Very few Catholics, for example, were outraged nineyears ago with The Nativity Story when it premiered in the Paul VI Audience Hall in Vatican City on November 26, 2006, with the full blessing of the then reigning universal public face of apostasy, the late Joseph Alois Ratzinger/Benedict XVI. This motion picture, produced by Protestants, portrayed Our Lady as a sulky, moody and rebellious teenager, thereby denying the doctrinal effects of her Immaculate Conception. Our Lady had the perfect Integrity of body and soul as a result of her Immaculate Conception. Our Lady could never be moody or sulky as she was filled with grace from the first moment of conception in the womb of her mother, Good Saint Anne.

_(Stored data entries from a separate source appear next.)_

-- ==== Sys2Proof/Certificates/Slice0/Obligations.lean ====
section
/-! DEFINITION. The statements for the provers, from the numbered rules of spec/. -/

open Sys2Proof Sys2Proof.Machine

/-- R131: the results of the 16 operations of class 0b000, run alone in a bundle: the destination takes the result, the PC goes on, and
nothing else changes; a REG.P other than 0, and a REG.B other than 0 for MOV, is an illegal operand. R132: the immediate operations of
class 0b001. -/
def Obligations.ScalarResults : Prop :=
  (∀ (s : State) (i : Iss) (d a : BitVec 3), Lone s i acceptsReg (scalarRegs i d a) →
     ((Iss.pre i).p ≠ 0 → ∀ c ∈ [Instr.mov i d a, .add i d a, .sub i d a, .and i d a, .or i d a, .xor i d a, .shl i d a, .shr i d a,
       .sar i d a, .mul i d a, .mulh i d a, .mulhu i d a, .slt i d a, .sltu i d a, .min i d a, .max i d a],
       Faults s (exec c s) i .S illegalOperand) ∧
     ((Iss.pre i).b ≠ 0 → Faults s (exec (.mov i d a) s) i .S illegalOperand) ∧
     ((Iss.pre i).p = 0 →
       let u := ((s.thr i.site i.th).scalarOps (Iss.pre i) d a).1
       let v := ((s.thr i.site i.th).scalarOps (Iss.pre i) d a).2
       let put (w : Word) := Thread.putS (extReg (Iss.pre i).dh d) w
       ((Iss.pre i).b = 0 →
         Retires s (exec (.mov i d a) s) i none (put ((s.thr i.site i.th).sreg (extReg (Iss.pre i).ah a)))) ∧
       Retires s (exec (.add i d a) s) i none (put (u + v)) ∧
       Retires s (exec (.sub i d a) s) i none (put (u - v)) ∧
       Retires s (exec (.and i d a) s) i none (put (u &&& v)) ∧
       Retires s (exec (.or i d a) s) i none (put (u ||| v)) ∧
       Retires s (exec (.xor i d a) s) i none (put (u ^^^ v)) ∧
       Retires s (exec (.shl i d a) s) i none (put (u <<< (v.toNat % 32))) ∧
       Retires s (exec (.shr i d a) s) i none (put (u >>> (v.toNat % 32))) ∧
       Retires s (exec (.sar i d a) s) i none (put (u.sshiftRight (v.toNat % 32))) ∧
       Retires s (exec (.mul i d a) s) i none (put (BitVec.ofNat 32 (u.toNat * v.toNat))) ∧
       Retires s (exec (.mulh i d a) s) i none (put (BitVec.ofInt 32 (u.toInt * v.toInt / 2 ^ 32))) ∧
       Retires s (exec (.mulhu i d a) s) i none (put (BitVec.ofNat 32 (u.toNat * v.toNat / 2 ^ 32))) ∧
       Retires s (exec (.slt i d a) s) i none (put (if u.toInt < v.toInt then 1 else 0)) ∧
       Retires s (exec (.sltu i d a) s) i none (put (if u.toNat < v.toNat then 1 else 0)) ∧
       Retires s (exec (.min i d a) s) i none (put (if u.toInt < v.toInt then u else v)) ∧
       Retires s (exec (.max i d a) s) i none (put (if u.toInt < v.toInt then v else u)))) ∧
  (∀ (s : State) (i : Iss) (d : BitVec 4) (imm : BitVec 2),
     let r := Fin.ofNat 16 d.toNat
     let x := (s.thr i.site i.th).sreg r
     let m : Word := BitVec.ofNat 32 ((Iss.pre i).immS imm.toNat 2)
     let half : BitVec 16 := BitVec.ofNat 16 ((Iss.pre i).immU imm.toNat 2)
     Lone s i acceptsImm [r.val] →
     Retires s (exec (.addi i d imm) s) i none (Thread.putS r (x + m)) ∧
     Retires s (exec (.li i d imm) s) i none (Thread.putS r m) ∧
     Retires s (exec (.lih i d imm) s) i none (Thread.putS r (half ++ x.setWidth 16)) ∧
     Retires s (exec (.andi i d imm) s) i none (Thread.putS r (x &&& m)))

The Nativity Story was also an attack upon Our Lady's Divine Maternity (see Easy for Blasphemers to Endorse Blasphemy, Preserved from All Sin, Filled with All Grace and Conciliarism's Blindness Inducing Acid).
The indifferent reaction of most Catholics to The Nativity Story eighteen years ago is far removed from the love for the Mother of God that was expressed by the outrage of the Catholics gathered outside of the Cathedral of the Theotokos in Ephesus in the year 431 A.D. No one can say that they love Our Blessed Lord and Saviour Jesus Christ and His Most Blessed Mother remain sanguine about offenses given the dogmatic truths about them that Our Lord Himself has entrusted to the Catholic Church for their eternal safekeeping and infallible explication.
Saint Louis de Montfort's The Secret of the Rosary contains this meditation on the beauty of the Hail Mary, including its reference to the dogmatic truth that Our Lord is indeed the Mother of God:
Even though there is nothing so great as the majesty of God and nothing so low as man insofar as he is a sinner, Almighty God does not desire our poor prayers. On the contrary, He is pleased when we sing His praises.
Saint Gabriel's greeting to Our Lady is one of the most beautiful hymns which we can possibly sing to the glory of the Most High. "I will sing a new song to you." This new hymn which David foretold was to be sung at the coming of the Messiah is none other than the Angelic Salutation.
There is an old hymn and a new hymn: the first is that which the Jews sang out of gratitude to God for creating them and maintaining them in existence -- for delivering them from captivity and leading them safely through the Red Sea -- for giving them manna to eat and for all His other blessings.
The new hymn is that which Christians sing in thanksgiving for the graces of the Incarnation and the Redemption. As these marvels were brought about by the Angelic Salutation, so do we repeat the same salutation to thank the Most Blessed Trinity for His immeasurable goodness to us.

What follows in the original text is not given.